Centre plans policy revisit to revive SEZs

The Centre’s move, official sources said, comes in the wake of significant reduction in the number of proposals to set up SEZs in recent times, withdrawal of several proposals at in-principle/formal approval stage itself, besides increasing requests for denotification as also reduced interest in setting up SEZ units.

Issues of availability of adequate land and their acquisition, attractiveness of SEZ scheme in the wake of impending Direct Tax Code regime, effectiveness of the single window mechanism, lack of a pro-active SEZ Policy in several states are some of the major challenges SEZs are facing. The other problems are:  slow pace of development of infrastructure within SEZs and unattractive incentive package.

The new proposal has suggested review of all land related aspects of SEZ policy, reworking of optimal land requirements specified for different categories of SEZs, taking a relook at non-processing zones and putting in place clear norms and guidelines in this regard. It also wants broad banding of sector specific SEZs to allow for broader category of types of units that can be set up in sector specific SEZ. 

Greater participation
Besides exhorting greater participation by state governments to encourage SEZs through attractive policy push and incentives, the new proposals want change of SEZ Acts, clearances, connectivity, exemptions from taxes. It is also being examined if SEZs can be allowed to be DTA units thereby creating a level, distortion free environment.

Further, allowing SEZS to compete in a FTA (free trade agreement) regime with India entering into number of regional, bilateral, and multi-lateral arrangements with several countries and leverage country’s domestic market by encouraging manufacturing sector units set up shop in SEZs, are among policy prescriptives seriously being looked into, they added.

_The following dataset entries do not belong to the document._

/-- Fields and map (R176 to R181, R186, R199). A FILL code other than 0 is a non-zero pad value, that of −0 too, whose value is 0 but whose
code is not: DESIGN CHOICE (log 63). -/
def Plan.windowOk (q : Plan) (w : Rec) : Bool :=
  let m := q.mapOf w
  let out : Desc := q.descs.getD (rf w 1 0 16) 0
  let op := rf w 0 44 4
  let dim (lo len top : Nat) : Bool := decide (1 ≤ rf w 0 lo len ∧ rf w 0 lo len ≤ top)
  let named (k lo : Nat) : Bool := rf w k lo 16 == 0xFFFF || decide (rf w k lo 16 < q.descs.length)
  decide (op ≤ 4) && rf w 0 40 3 == 0 && rf w 2 0 16 == 0 && rf w 3 0 16 == 0 && dim 32 8 32 && dim 24 8 32 && dim 20 4 8 && dim 16 4 8 &&
  dim 8 8 64 && dim 0 8 64 && decide (rf w 1 16 16 < q.descs.length) && decide (rf w 1 0 16 < q.descs.length) &&
  named 2 48 && named 2 32 && named 2 16 &&
  (m.rank == 3 || m.rank == 4) && (m.form == 0 || m.form == 3 || (m.form == 1 && m.chax == 2)) &&
  (m.etype == 3 || m.etype == 4 || decide (6 ≤ m.etype ∧ m.etype ≤ 8)) && (elemVal m.etype false m.fill).isFinite &&
  (decide (0 < winOh m w) || out.size 1 == 0) && (decide (0 < winOw m w) || out.size 0 == 0) &&
  (if m.fill = 0 then rf w 2 16 16 == 0xFFFF
   else
     let c : Desc := q.descs.getD (rf w 2 16 16) 0
     rf w 2 16 16 != 0xFFFF && c.etype == 9 && c.size 0 == out.size 2 && c.size 1 == rf w 0 32 8 * rf w 0 24 8) &&
  (op == 0 || (rf w 2 48 16 == 0xFFFF && rf w 0 48 16 == 0xFFFF)) &&
  (if rf w 3 48 16 = 0 then rf w 3 36 12 == 0 && rf w 3 16 20 == 0 else rf w 3 16 20 != 0)

/-- Descriptors that a slot program names in its PLDs (opcode 0x02) or its PSTs (0x03). -/
def Plan.slotDescs (q : Plan) (addr op : Nat) : List Nat :=
  ((q.trace addr).filter fun w => opc w == op && bfld w 117 1 == 1).map fun w => bfld w 101 16

/-- Descriptors that a slot program names. -/
def Plan.slotDescsAll (q : Plan) (addr : Nat) : List Nat := q.slotDescs addr 0x02 ++ q.slotDescs addr 0x03

/-- Addresses of the core slots' programs that realise a window record: those of its nest, and those that gather its map or write its
output (07 R198). -/
def Plan.windowAddrs (q : Plan) (w : Rec) : List Nat :=
  (q.nestAddrs (rf w 0 48 16) ++ (q.coreSlots.map (·.addr)).filter fun a =>
    (q.slotDescs a 0x02).contains (rf w 1 16 16) || (q.slotDescs a 0x03).contains (rf w 1 0 16)).eraseDups

/-- Whole-map mode (R198). -/
def Plan.wholeMapOk (q : Plan) (w : Rec) : Bool :=
  rf w 0 43 1 == 0 ||
  ([rf w 1 16 16, rf w 1 0 16, rf w 2 48 16, rf w 2 32 16, rf w 2 16 16] ++
    (q.windowAddrs w).flatMap q.slotDescsAll).all fun n =>
      n == 0xFFFF || (let d : Desc := q.descs.getD n 0; d.stripe == 0 && decide (storeBase ≤ d.base) && decide (d.form < 2))

/-- A map belongs to one record (R181), and the table holds at most 8,192 records (R176). -/
def Plan.windowsOk (q : Plan) : Bool :=
  decide (q.windows.length ≤ 8192) && q.windows.all (fun w => q.windowOk w && q.wholeMapOk w) && allDistinct (q.windows.map fun w => rf w 1 16 16)

/-- Output positions and batch entries that a core covers for a window record: those of the blocks it gathers or writes to OUT. -/
def Plan.covered (q : Plan) (w : Rec) (acts : List Act) : List (Nat × Nat) :=
  let ow := (max 0 (winOw (q.mapOf w) w)).toNat
  let out : Desc := q.descs.getD (rf w 1 0 16) 0
  ((acts.filterMap (Act.block? true)).flatMap (fun b =>
      if b.1 = rf w 1 16 16 then (List.range 32).map fun n => (b.2.1 + n, b.2.2.1) else []) ++
   (acts.filterMap (Act.block? false)).flatMap fun b =>
      if b.1 = rf w 1 0 16 then ((out.block b.2.1 b.2.2.1 b.2.2.2).filterMap id).map fun i => (i.getD 1 0 * ow + i.getD 0 0, i.getD 3 0)
      else []).eraseDups

/-- Every pass of each tap that is not in padding at some position that a core covers is among those that its steps have run (07 R184);
`runs` are the panels that its steps read. -/
def Plan.tapsRun (q : Plan) (w n : Rec) (acts : List Act) (runs : List Gathered) : Bool :=
  let m := q.mapOf w
  let full := fullPass n
  let cinp := cinpOf (m.size 2) (nestL n) (nestG n)
  (q.covered w acts).all fun p => (List.range (rf w 0 32 8 * rf w 0 24 8)).all fun t =>
    (gatherAt m w cinp p.2 p.1 (t * cinp)).isNone ||
    (List.range (cinp / full)).all fun j =>
      runs.any fun b => decide (b.1 ≤ p.1 ∧ p.1 < b.1 + 32) && b.2.1 == p.2 && b.2.2 / full == (t * cinp) / full + j

/-- A core's part of a convolution: it runs every pass that it may not omit, in each of the programs alone, or where the nest spills, over
its visits in all of them (07 R184). -/
def Plan.coreTapsOk (q : Plan) (w n : Rec) (es : List SlotEntry) (k : Nat) : Bool :=
  let kn := rf w 0 48 16
  let d := rf w 1 16 16
  let on (l : List SlotEntry) : Bool :=
    q.tilesOk w n (q.mapOf w) d kn k l && q.tapsRun w n (l.flatMap fun e => q.acts e k) ((l.flatMap fun e => q.panelsRead e d kn k).filterMap id)
  let mine := es.filter fun e => e.cores.contains k
  if nestS n = 0 then mine.all fun e => on [e] else on mine

/-- Every matrix step of nest `k` adds to a handle that ACC has bound (07 R183). -/
def Plan.addsOnly (q : Plan) (k : Nat) (acts : List (Nat × Act)) : Bool :=
  acts.all fun x => match x.2 with
    | .step i _ _ w _ _ => !(q.nestsAt x.1 i).contains k || bfld w 117 1 == 1
    | _ => true

/-- A convolution agrees with its nest, and its weights have the input channels on axis 0 and FILL 0 (R180); its steps add (R183);
omitted taps are padded (R184). CHAIN_FORM. -/
def Plan.convOk (q : Plan) (w : Rec) : Bool :=
  rf w 0 44 4 != 0 ||
  (match q.nests[rf w 0 48 16]?, q.descs[rf w 2 48 16]? with
   | some n, some wd =>
     let wd : Desc := wd
     let m := q.mapOf w
     let out : Desc := q.descs.getD (rf w 1 0 16) 0
     let cinp := cinpOf (m.size 2) (nestL n) (nestG n)
     let addrs := q.nestAddrs (rf w 0 48 16)
     rf n 1 32 32 == out.size 2 && ((rf n 1 0 32 : Nat) : Int) == max 0 (winOh m w) * max 0 (winOw m w) &&
     nestK n == rf w 0 32 8 * rf w 0 24 8 * cinp && wd.fill == 0 && wd.size 0 == m.size 2 &&
     rf n 2 48 16 == rf w 2 48 16 && rf n 2 32 16 == rf w 1 16 16 && rf n 2 16 16 == rf w 1 0 16 &&
     (q.coreSlots.filter fun e => addrs.contains e.addr).all fun e => e.cores.all fun k =>
       q.addsOnly (rf w 0 48 16) ((q.acts e k).map fun x => (e.addr, x)) && q.coreTapsOk w n (q.coreSlots.filter fun e => addrs.contains e.addr) k
   | _, _ => false)

/-- DESC_FORM passes. -/
def Plan.descsOk (q : Plan) (s : State) : Bool :=
  q.descs.all (fun d => Desc.ok d q s) && q.moverLists.flatten.all q.moveOk && q.pstsOk && q.stripesOk s && q.sinksOk s && q.areasOk s &&
  q.windowsOk &&
  q.nests.zipIdx.all fun e =>
    let n := e.1
    let named (lo : Nat) (free : Bool) : Bool := decide (rf n 2 lo 16 < q.descs.length) || (rf n 2 lo 16 == 0xFFFF && free)
    let second := (q.fusedFirst e.2).isSome
    named 48 second && named 32 false && named 16 (rf n 0 44 4 != 0)

/-! ### Nest records (06 Table 6.12) -/

/-- Order 3: reserved bits and values. FUSE 0 takes NEXT 0xFFFF (Table 6.13). -/
def nestBits (n : Rec) : Bool :=
  rf n 0 16 5 == 0 && decide (rf n 0 44 4 ≤ 4) && (rf n 0 44 4 != 0 || rf n 0 48 16 == 0xFFFF) &&
  (List.range 4).all fun l => rf n (5 + 2 * (3 - l)) 16 11 == 0 && decide (lvVisit n l ≤ 4) && (decide (lvOrder n l < 2) || lvVisit n l == 0)

/-- Order 4: extents (R158) and batches (R165). -/
def nestExtents (n : Rec) : Bool :=
  let fit (lower ext size : Nat) : Bool := ext != 0 && (ext % max 1 lower == 0 || decide (size ≤ ext))
  let r := 32 * rf n 2 0 16
  lvM n 0 == 32 && lvN n 0 == 32 && lvK n 0 == 8 * nestL n * nestG n &&
  [1, 2, 3].all (fun l => fit (lvM n (l - 1)) (lvM n l) (rf n 1 32 32) && fit (lvN n (l - 1)) (lvN n l) (rf n 1 0 32) &&
    fit (lvK n (l - 1)) (lvK n l) (nestK n)) &&
  (r == 0 || ([0, 1].all (fun l => r % lvM n l == 0) && [2, 3].all fun l => lvM n l % r == 0 || r % lvM n l == 0))

/-- Order 5: the grid is that of the slots that realise nest `k`: GRIDQ · L rows and GRIDC columns (R164; log 44), on the tiles of
TILES. -/
def Plan.gridOk (q : Plan) (k : Nat) (n : Rec) : Bool :=
  let es := q.coreSlots.filter fun e => (q.nestAddrs k).contains e.addr
  let ts := es.flatMap SlotEntry.tiles
  rf n 0 0 16 != 0 && rf n 3 48 16 != 0 && rf n 3 32 16 != 0 &&
  (List.range 16).all (fun t => (rf n 0 0 16).testBit t == ts.contains t) &&
  es.all fun e => e.height == rf n 3 32 16 * nestL n && e.width == rf n 3 48 16

/-- The entries of a level's explicit list. -/
def Plan.visitList (q : Plan) (n : Rec) (l : Nat) : List W32 :=
  let g := nestGrid n l
  (q.visits.drop (16 * lvList n l)).take (g.1 * g.2)

/-- Order 6: an explicit list holds every pair of the grid once (R162). -/
def Plan.listsOk (q : Plan) (n : Rec) : Bool :=
  (List.range 4).all fun l =>
    lvVisit n l != 4 ||
    (let g := nestGrid n l
     let ls := q.visitList n l
     ls.length == g.1 * g.2 && allDistinct (ls.map (·.toNat)) && ls.all fun w => decide (bfld w 16 16 < g.1 ∧ bfld w 0 16 < g.2))

/-- Bits `o`, `o + 2`, `o + 4`, … of a Morton code, packed; the first number is how many. -/
def oddBits (z o : Nat) : Nat → Nat
  | 0 => 0
  | n + 1 => fld z o 1 + 2 * oddBits z (o + 2) n

/-- Pairs of a grid of `a` by `b` in Morton order (06 Table 6.5). -/
def mortonOrder (a b : Nat) : List (Nat × Nat) :=
  let side := bitLen (max a b - 1)
  ((List.range (4 ^ side)).map fun z => (oddBits z 1 side, oddBits z 0 side)).filter fun p => decide (p.1 < a ∧ p.2 < b)

/-- The pairs (i, j) of a level's grid in its visit order (06 R161, Table 6.5). -/
def Plan.visitOrder (q : Plan) (n : Rec) (l : Nat) : List (Nat × Nat) :=
  let (a, b) := nestGrid n l
  match lvVisit n l with
  | 0 => (List.range a).flatMap fun i => (List.range b).map fun j => (i, j)
  | 1 => (List.range b).flatMap fun j => (List.range a).map fun i => (i, j)
  | 2 => (List.range a).flatMap fun i => (List.range b).map fun j => (i, if i % 2 = 1 then b - 1 - j else j)
  | 3 => mortonOrder a b
  | _ => (q.visitList n l).map fun w => (bfld w 16 16, bfld w 0 16)

/-- Equal neighbours made one. -/
def collapse : List Nat → List Nat
  | a :: b :: r => if a = b then collapse (b :: r) else a :: collapse (b :: r)
  | r => r

/-- The M walk of a level: its M indices in the order in which the loop order visits them (06 Table 6.4). -/
def Plan.walkM (q : Plan) (n : Rec) (l : Nat) : List Nat :=
  let (a, b) := nestGrid n l
  let ks := ceilDiv (if l = 3 then nestK n else min (lvK n (l + 1)) (nestK n)) (lvK n l)
  let pairs := (q.visitOrder n l).map (·.1)
  collapse (match lvOrder n l with
    | 0 => pairs
    | 1 => (List.replicate ks pairs).flatten
    | 2 => List.range a
    | _ => (List.replicate (b * ks) (List.range a)).flatten)

/-- Output tiles of one L1 tile. -/
def l1Tiles (n : Rec) : Nat := ceilDiv (min (lvM n 1) (rf n 1 32 32)) 32 * ceilDiv (min (lvN n 1) (rf n 1 0 32)) 32

/-- Order 9: a fused pair (R171) and the liveness of its function (Table 6.8): with FUSE 1 the output tiles of the second nest are live
beside a score tile, with FUSE 4 all tiles of the first nest's row; how the programs keep them live is `Plan.nestAct`'s part. R172 names no
code for a breach of Table 6.8: DESIGN CHOICE, CHAIN_FORM, as for R171 (log 64). -/
def Plan.fusedOk (q : Plan) (n : Rec) : Bool :=
  rf n 0 44 4 == 0 ||
  (match q.nests[rf n 0 48 16]? with
   | none => false
   | some m =>
     nestL n == 1 && nestL m == 1 && rf m 1 32 32 == rf n 1 32 32 && rf m 2 0 16 == rf n 2 0 16 && rf m 0 0 16 == rf n 0 0 16 &&
     rf m 3 32 32 == rf n 3 32 32 && [1, 2, 3].all (fun l => lvM m l == lvM n l && q.walkM m l == q.walkM n l) &&
     nestK m == rf n 1 0 32 && rf m 2 48 16 == 0xFFFF && rf n 2 16 16 == 0xFFFF && (List.range 4).all (fun l => lvOrder n l == 0) &&
     lvVisit n 0 == 0 && decide (nestG m ≤ 32) && lvOrder m 0 == 1 && rf m 0 44 4 == 0 && nestLive m == 0 &&
     (q.nests.filter fun f => rf f 0 44 4 != 0 && rf f 0 48 16 == rf n 0 48 16).length == 1 &&
     (rf n 0 44 4 != 1 || (nestS m == 0 && decide (l1Tiles m < nestLive n))) &&
     (rf n 0 44 4 != 4 || (lvN n 1 == rf n 1 0 32 && decide (ceilDiv (rf n 1 0 32) 32 ≤ nestLive n))))

/-- CHAIN_FORM passes. -/
def Plan.chainFormOk (q : Plan) : Bool :=
  q.coreSlots.all (fun e => q.chainsOk e && q.nestFormOk e) &&
  (q.nests.zipIdx.all fun e => nestBits e.1 && nestExtents e.1 && q.gridOk e.2 e.1 && q.listsOk e.1 &&
    decide (nestS e.1 ≤ 4096) && q.fusedOk e.1) &&
  q.windows.all q.convOk

/-! ### Formats (04 R112) -/

/-- Block scales of a descriptor's type (Table 4.3). -/
def Desc.scaleRole (d : Desc) : Bool :=
  if d.etype ≤ 2 then d.scaled else decide (d.etype ≤ 6) || decide (0x10 ≤ d.etype) || !d.scaled

/-- Format code that an operand of the type has in the pocket (04 R111). -/
def pocketFmt (etype : Nat) : Nat := if etype = 0x10 then 5 else if etype = 0x11 ∨ etype = 0x12 then 6 else etype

Incidentally, as on October 31, 2011, while 583 SEZs were formally approved, only 381 have been notified with only 143 SEZs exporting. Exports from SEZs across various sectors for fiscal year 2010-11 being Rs 3,15,867.85 crore registering growth of 43 per cent.

The SEZs have so far attracted investments of Rs 21.29 lakh crore as of June 30, 2011 providing direct employment to over 7,14,412 persons. Sources said, the purpose of the present overhaul exercise, was to see how best SEZs can build upon their significant achievements and contribute towards achieving the national objective of doubling country’s exports to US$500 billion by 2013-14 and to US$750 billion by 2016-17.